Der Verein bietet ein vielfältiges Beratungsangebot, das den Bedürfnissen der einzelnen Person Rechnung trägt. Aufgrund der zum Teil schwierigen Situation (Familie, juristische Probleme, Alter, Gewalterfahrung, Gesundheit etc.) können wir nur schwer unmittelbare Lösungen anbieten. Wir verstehen aber, dass weder strukturelle Prävention im Gesundheitsbereich noch Bildungs- und Medienarbeit in den lesbisch-schwulen Communitys bzw. den Communitys der Migrantinnen und Migranten allein ausreichen, um die Probleme der Menschen, die zu uns kommen, zu beseitigen. Deswegen bieten wir
- psychologische Beratung;
- Rechtsberatung;
- Sozialberatung und
- soziale Aktivitäten
für Hilfesuchende an. Wir legen Wert darauf, dass die Beratungsgespräche kostenlos sind, genauso wie unser restliches Bildungs- und Informationsangebot, um allen die gleichen Zugangsmöglichkeiten zu bieten.
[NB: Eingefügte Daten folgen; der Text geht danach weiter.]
-- ==== Sys2Proof/Laws/Codec.lean ====
section
/-! SUPPORT. What the decoder does with each kind of field and with a symbol (R71 to R78, R85, R86). -/

namespace Sys2Proof

theorem wholeField_append {n : Nat} (x : BitVec n) (rest : List Bool) :
    wholeField n (bin x ++ rest) = .ok x := by
  simp [wholeField, memRead_append]

/-- Fewer bits than the field are an end of input. -/
theorem wholeField_short {n : Nat} {b : List Bool} (h : b.length < n) :
    wholeField n b = .error .endOfInput := by
  simp [wholeField, h]

theorem wholeField_long {n : Nat} {b : List Bool} (h : n ≤ b.length) :
    wholeField n b = .ok (memRead b 0 n) := by
  simp [wholeField, Nat.not_lt.mpr h]

/-- The peek at bit index 0, in terms of the byte (R59). -/
theorem peek1_of_byte {b : List Bool} (h : 8 ≤ b.length) :
    memRead b 0 1 = 0#1 ↔ (memRead b 0 8).toNat < 128 := by
  have hp := memRead_peek b 1 8 (by norm_num) h
  have hb := (memRead b 0 8).isLt
  rw [← BitVec.toNat_inj, hp]
  simp


/-- The peek at two bits, in terms of the byte (R59). -/
theorem peek2_of_byte {b : List Bool} (h : 8 ≤ b.length) :
    memRead b 0 2 = 3#2 ↔ 192 ≤ (memRead b 0 8).toNat := by
  have hp := memRead_peek b 2 8 (by norm_num) h
  have hb := (memRead b 0 8).isLt
  rw [← BitVec.toNat_inj, hp]
  simp
  omega

/-- The width selector at bit index 2, in terms of the byte (R59). -/
theorem peek3_of_byte {b : List Bool} (h : 8 ≤ b.length) :
    memRead b 2 1 = 0#1 ↔ (memRead b 0 8).toNat / 32 % 2 = 0 := by
  rw [← BitVec.toNat_inj, memRead_bit2 b h]
  simp

/-- The leading byte of a 16-bit field is the high half of its number (R55). -/
theorem byte_of_field16 {b : List Bool} (h : 16 ≤ b.length) :
    (memRead b 0 8).toNat = (memRead b 0 16).toNat / 256 :=
  memRead_peek b 8 16 (by norm_num) h

/-- XOR with a mask whose bits the operand does not have is an addition (R110). -/
theorem xor_mask_eq_add {k m a : Nat} (h : a < 2 ^ k) : a ^^^ (2 ^ k * m) = 2 ^ k * m + a := by
  apply Nat.eq_of_testBit_eq
  intro j
  rw [Nat.testBit_xor, Nat.testBit_two_pow_mul, Nat.testBit_two_pow_mul_add _ h]
  by_cases hj : j < k
  · simp [hj, Nat.not_le.mpr hj]
  · have : a.testBit j = false :=
      Nat.testBit_lt_two_pow (lt_of_lt_of_le h (Nat.pow_le_pow_right (by norm_num) (Nat.not_lt.mp hj)))
    simp [hj, Nat.not_lt.mp hj, this]

theorem toNat_xor_maskV16 (v : BitVec 15) : (v.setWidth 16 ^^^ maskV16).toNat = 0x8000 + v.toNat := by
  have hv := v.isLt
  rw [BitVec.toNat_xor, BitVec.toNat_setWidth, Nat.mod_eq_of_lt (by omega)]
  exact xor_mask_eq_add (k := 15) (m := 1) hv

theorem toNat_xor_maskC8 (c : BitVec 6) : (c.setWidth 8 ^^^ maskC8).toNat = 0xC0 + c.toNat := by
  have hc := c.isLt
  rw [BitVec.toNat_xor, BitVec.toNat_setWidth, Nat.mod_eq_of_lt (by omega)]
  exact xor_mask_eq_add (k := 6) (m := 3) hc

theorem toNat_xor_maskC16 (c : BitVec 13) : (c.setWidth 16 ^^^ maskC16).toNat = 0xE000 + c.toNat := by
  have hc := c.isLt
  rw [BitVec.toNat_xor, BitVec.toNat_setWidth, Nat.mod_eq_of_lt (by omega)]
  exact xor_mask_eq_add (k := 13) (m := 7) hc

theorem decodeField_S (b : List Bool) :
    decodeField .S b = if memRead b 0 2 = 3#2 then decodeCount b else decodeValue b := rfl

theorem decodeField_V (b : List Bool) : decodeField .V b = decodeValue b := rfl

/-- Position S looks past a field whose two leading bits are not `11` (R76). -/
theorem decodeField_value {b : List Bool} (p : Position) (h : p = .V ∨ ¬ memRead b 0 2 = 3#2) :
    decodeField p b = decodeValue b := by
  cases p with
  | V => rfl
  | S => rw [decodeField_S, if_neg (by simpa using h)]

/-- A V8 field is read as its payload, in both positions (R71). -/
theorem decodeField_bitsV8 (p : Position) (v : BitVec 7) (rest : List Bool) :
    decodeField p (bitsV8 v ++ rest) = .ok (.v8 v) := by
  have hlen : 8 ≤ (bitsV8 v ++ rest).length := by simp [bitsV8]
  have hbyte : memRead (bitsV8 v ++ rest) 0 8 = v.setWidth 8 := by
    rw [memRead_append _ _ _ _ (by simp [bitsV8]), bitsV8, memRead_bin]
  have hv := v.isLt
  have hnum : (v.setWidth 8).toNat = v.toNat := by
    rw [BitVec.toNat_setWidth, Nat.mod_eq_of_lt (by omega)]
  have h1 : memRead (bitsV8 v ++ rest) 0 1 = 0#1 := by
    rw [peek1_of_byte hlen, hbyte, hnum]; omega
  have h2 : ¬ memRead (bitsV8 v ++ rest) 0 2 = 3#2 := by
    rw [peek2_of_byte hlen, hbyte, hnum]; omega
  rw [decodeField_value p (.inr h2), decodeValue, if_pos h1, wholeField_long hlen, hbyte]
  simp [Except.map, payloadV8]

/-- A 16-bit value field is read as its payload where its first two bits do not make it a count (R72, R73, R76). -/
theorem decodeField_bitsV16 (p : Position) (v : BitVec 15) (rest : List Bool) (h : p = .V ∨ v < 0x4000#15) :
    decodeField p (bitsV16 v ++ rest) = .ok (if v < 0x4000#15 then .v16 v else .v16x v) := by
  have hlen : 16 ≤ (bitsV16 v ++ rest).length := by simp [bitsV16]
  have h16 : memRead (bitsV16 v ++ rest) 0 16 = v.setWidth 16 ^^^ maskV16 := by
    rw [memRead_append _ _ _ _ (by simp [bitsV16]), bitsV16, memRead_bin]
  have hv := v.isLt
  have hnum := toNat_xor_maskV16 v
  have hbyte := byte_of_field16 hlen
  rw [h16, hnum] at hbyte
  have h1 : ¬ memRead (bitsV16 v ++ rest) 0 1 = 0#1 := by
    rw [peek1_of_byte (by omega)]; omega
  have hlt : v < 0x4000#15 ↔ v.toNat < 0x4000 := by simp [BitVec.lt_def]
  have h2 : p = .V ∨ ¬ memRead (bitsV16 v ++ rest) 0 2 = 3#2 := by
    rcases h with h | h
    · exact .inl h
    · right; rw [peek2_of_byte (by omega)]; rw [hlt] at h; omega
  have hpay : payloadV16 (v.setWidth 16 ^^^ maskV16) = v := by simp [payloadV16]
  have hbit : (v.setWidth 16 ^^^ maskV16).getLsbD 14 = !decide (v < 0x4000#15) := by
    rw [BitVec.getLsbD, hnum, Nat.testBit_eq_decide_div_mod_eq]
    by_cases hl : v < 0x4000#15
    · simp only [hl]; rw [hlt] at hl; simp; omega
    · simp only [hl]; rw [hlt] at hl; simp; omega
  rw [decodeField_value p h2, decodeValue, if_neg h1, wholeField_long hlen, h16]
  have hval : value16 (v.setWidth 16 ^^^ maskV16) = if v < 0x4000#15 then .v16 v else .v16x v := by
    rw [value16, hbit, hpay]
    by_cases hl : v < 0x4000#15 <;> simp [hl]
  rw [← hval]
  rfl

/-- A C8 field is read as its payload at a run start (R74). -/
theorem decodeField_bitsC8 (c : BitVec 6) (rest : List Bool) (h : c < 32#6) :
    decodeField .S (bitsC8 c ++ rest) = .ok (.c8 c) := by
  have hlen : 8 ≤ (bitsC8 c ++ rest).length := by simp [bitsC8]
  have hbyte : memRead (bitsC8 c ++ rest) 0 8 = c.setWidth 8 ^^^ maskC8 := by
    rw [memRead_append _ _ _ _ (by simp [bitsC8]), bitsC8, memRead_bin]
  have hnum := toNat_xor_maskC8 c
  have hc : c.toNat < 32 := by simpa [BitVec.lt_def] using h
  have h2 : memRead (bitsC8 c ++ rest) 0 2 = 3#2 := by
    rw [peek2_of_byte hlen, hbyte, hnum]; omega
  have h3 : memRead (bitsC8 c ++ rest) 2 1 = 0#1 := by
    rw [peek3_of_byte hlen, hbyte, hnum]; omega
  rw [decodeField_S, if_pos h2, decodeCount, if_pos h3, wholeField_long hlen, hbyte]
  simp [Except.map, payloadC8]

/-- A C16 field is read as its payload at a run start (R75). -/
theorem decodeField_bitsC16 (c : BitVec 13) (rest : List Bool) :
    decodeField .S (bitsC16 c ++ rest) = .ok (.c16 c) := by
  have hlen : 16 ≤ (bitsC16 c ++ rest).length := by simp [bitsC16]
  have h16 : memRead (bitsC16 c ++ rest) 0 16 = c.setWidth 16 ^^^ maskC16 := by
    rw [memRead_append _ _ _ _ (by simp [bitsC16]), bitsC16, memRead_bin]
  have hnum := toNat_xor_maskC16 c
  have hc := c.isLt
  have hbyte := byte_of_field16 hlen
  rw [h16, hnum] at hbyte
  have h2 : memRead (bitsC16 c ++ rest) 0 2 = 3#2 := by
    rw [peek2_of_byte (by omega), hbyte]; omega
  have h3 : ¬ memRead (bitsC16 c ++ rest) 2 1 = 0#1 := by
    rw [peek3_of_byte (by omega), hbyte]; omega
  rw [decodeField_S, if_pos h2, decodeCount, if_neg h3, wholeField_long hlen, h16]
  simp [Except.map, payloadC16]

theorem toNat_symbolOf (g : BitVec 6) : (symbolOf g).toNat = 32 + g.toNat := by
  have hg := g.isLt
  have h32 : (32#21).toNat = 32 := rfl
  rw [symbolOf, BitVec.toNat_add, BitVec.toNat_setWidth, h32]
  omega

theorem symbolOf_sub (g : BitVec 6) : symbolOf g - 32#21 = g.setWidth 21 := by
  simp [symbolOf]

/-- A symbol of the alphabet is read as its group (R85). -/
theorem decodeSymbol_symbolOf (g : BitVec 6) :
    decodeSymbol (symbolOf g) = .ok (if g < 32#6 then .symLo g else .symHi g) := by
  have hg := g.isLt
  have hn : (g.setWidth 21).toNat = g.toNat := by
    rw [BitVec.toNat_setWidth, Nat.mod_eq_of_lt (by omega)]
  have h64 : ¬ 64#21 ≤ g.setWidth 21 := by rw [BitVec.le_def, hn]; simp; omega
  have h32 : g.setWidth 21 < 32#21 ↔ g < 32#6 := by rw [BitVec.lt_def, BitVec.lt_def, hn]; simp
  rw [decodeSymbol]
  simp only [symbolOf_sub, h64, if_false]
  by_cases hl : g < 32#6 <;> simp [h32, hl]

/-- The two-sided test of R86 and R164: outside 32 to 95 the symbol is illegal, and inside it is the symbol of its group. -/
theorem decodeSymbol_cases (c : Symbol) :
    (32 ≤ c.toNat ∧ c.toNat ≤ 95 ∧ symbolOf ((c - 32#21).setWidth 6) = c) ∨
    ((c.toNat < 32 ∨ 95 < c.toNat) ∧ decodeSymbol c = .error (.illegalSymbol c)) := by
  have hc := c.isLt
  have hsub : (c - 32#21).toNat = (c.toNat + (2 ^ 21 - 32)) % 2 ^ 21 := by
    rw [BitVec.toNat_sub]; simp; omega
  by_cases h : 32 ≤ c.toNat ∧ c.toNat ≤ 95
  · left
    refine ⟨h.1, h.2, ?_⟩
    apply BitVec.eq_of_toNat_eq
    rw [toNat_symbolOf, BitVec.toNat_setWidth, hsub]
    omega
  · right
    have h64 : 64#21 ≤ c - 32#21 := by rw [BitVec.le_def, hsub]; simp; omega
    exact ⟨by omega, by simp [decodeSymbol, h64]⟩

end Sys2Proof
end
Im Jahr 2000 kam eine Handvoll türkeistämmiger Schwuler zusammen, um in Anlehnung an bestehende Gruppen im Bundesgebiet auch in Berlin eine Türkgay-Gruppe zu gründen. Erfahrungen, die in anderen Gruppen und Vereinen gemacht wurden, waren sicher einer der Gründe dafür, etwas Separates zu gründen: In vielen Bereichen und in vielen Organisationen gab und gibt es Homosexuelle aus der Türkei, aber so vielfältig die Gruppen sind, so gemeinsam ist in ihnen die Erfahrung, dort nur einen Teil der eigenen Identität leben zu können. Vor allem, wer der deutschen Sprache mächtig genug ist, gilt wohlwollend als «eine/r von uns», als Lesbe oder Schwuler wie alle anderen auch; der Migrationshintergrund bleibt in der Regel ausgeblendet, wenn er nicht gar offen als Hemmnis angesehen wird. Ein wichtiger Grund für eine «ethnische» Gruppe war deswegen sicher auch die türkische Sprache und Kultur, zu der viele (individuell) ein problematisches Verhältnis hatten. Denn immer noch sehen sich Lesben und Schwule in und nach ihrem Coming Out als einzige/r, die/der so ein «Problem» hat, es ist schwer, Orientierung und Identitätsentwürfe anderer zu finden. In der Öffentlichkeit existiert «so etwas» nicht, Homosexualität gilt, wo sie nicht als Krankheit oder Sünde angesehen wird, als etwas «Westliches», das es in «unserer» Kultur nicht gibt. Dabei haben es Männer etwas einfacher als Lesben, denn mit Zeki Müren und Bülent Ersoy sind zwei Größen in der türkischen Musik homo- bzw. transsexuell, viele, die kein Wort finden für ihre Situation, sagen ihren Eltern: «Ich bin wie Zeki Müren…» Für Lesben bietet sich eine solche Möglichkeit nicht. (Künstler/innen, die offen homosexuell leben, sollen aber kein Beleg dafür sein, dass für «normale» Homosexuelle das Coming Out einfacher würde; auf der Bühne werden sie be-, auf der Straße geklatscht.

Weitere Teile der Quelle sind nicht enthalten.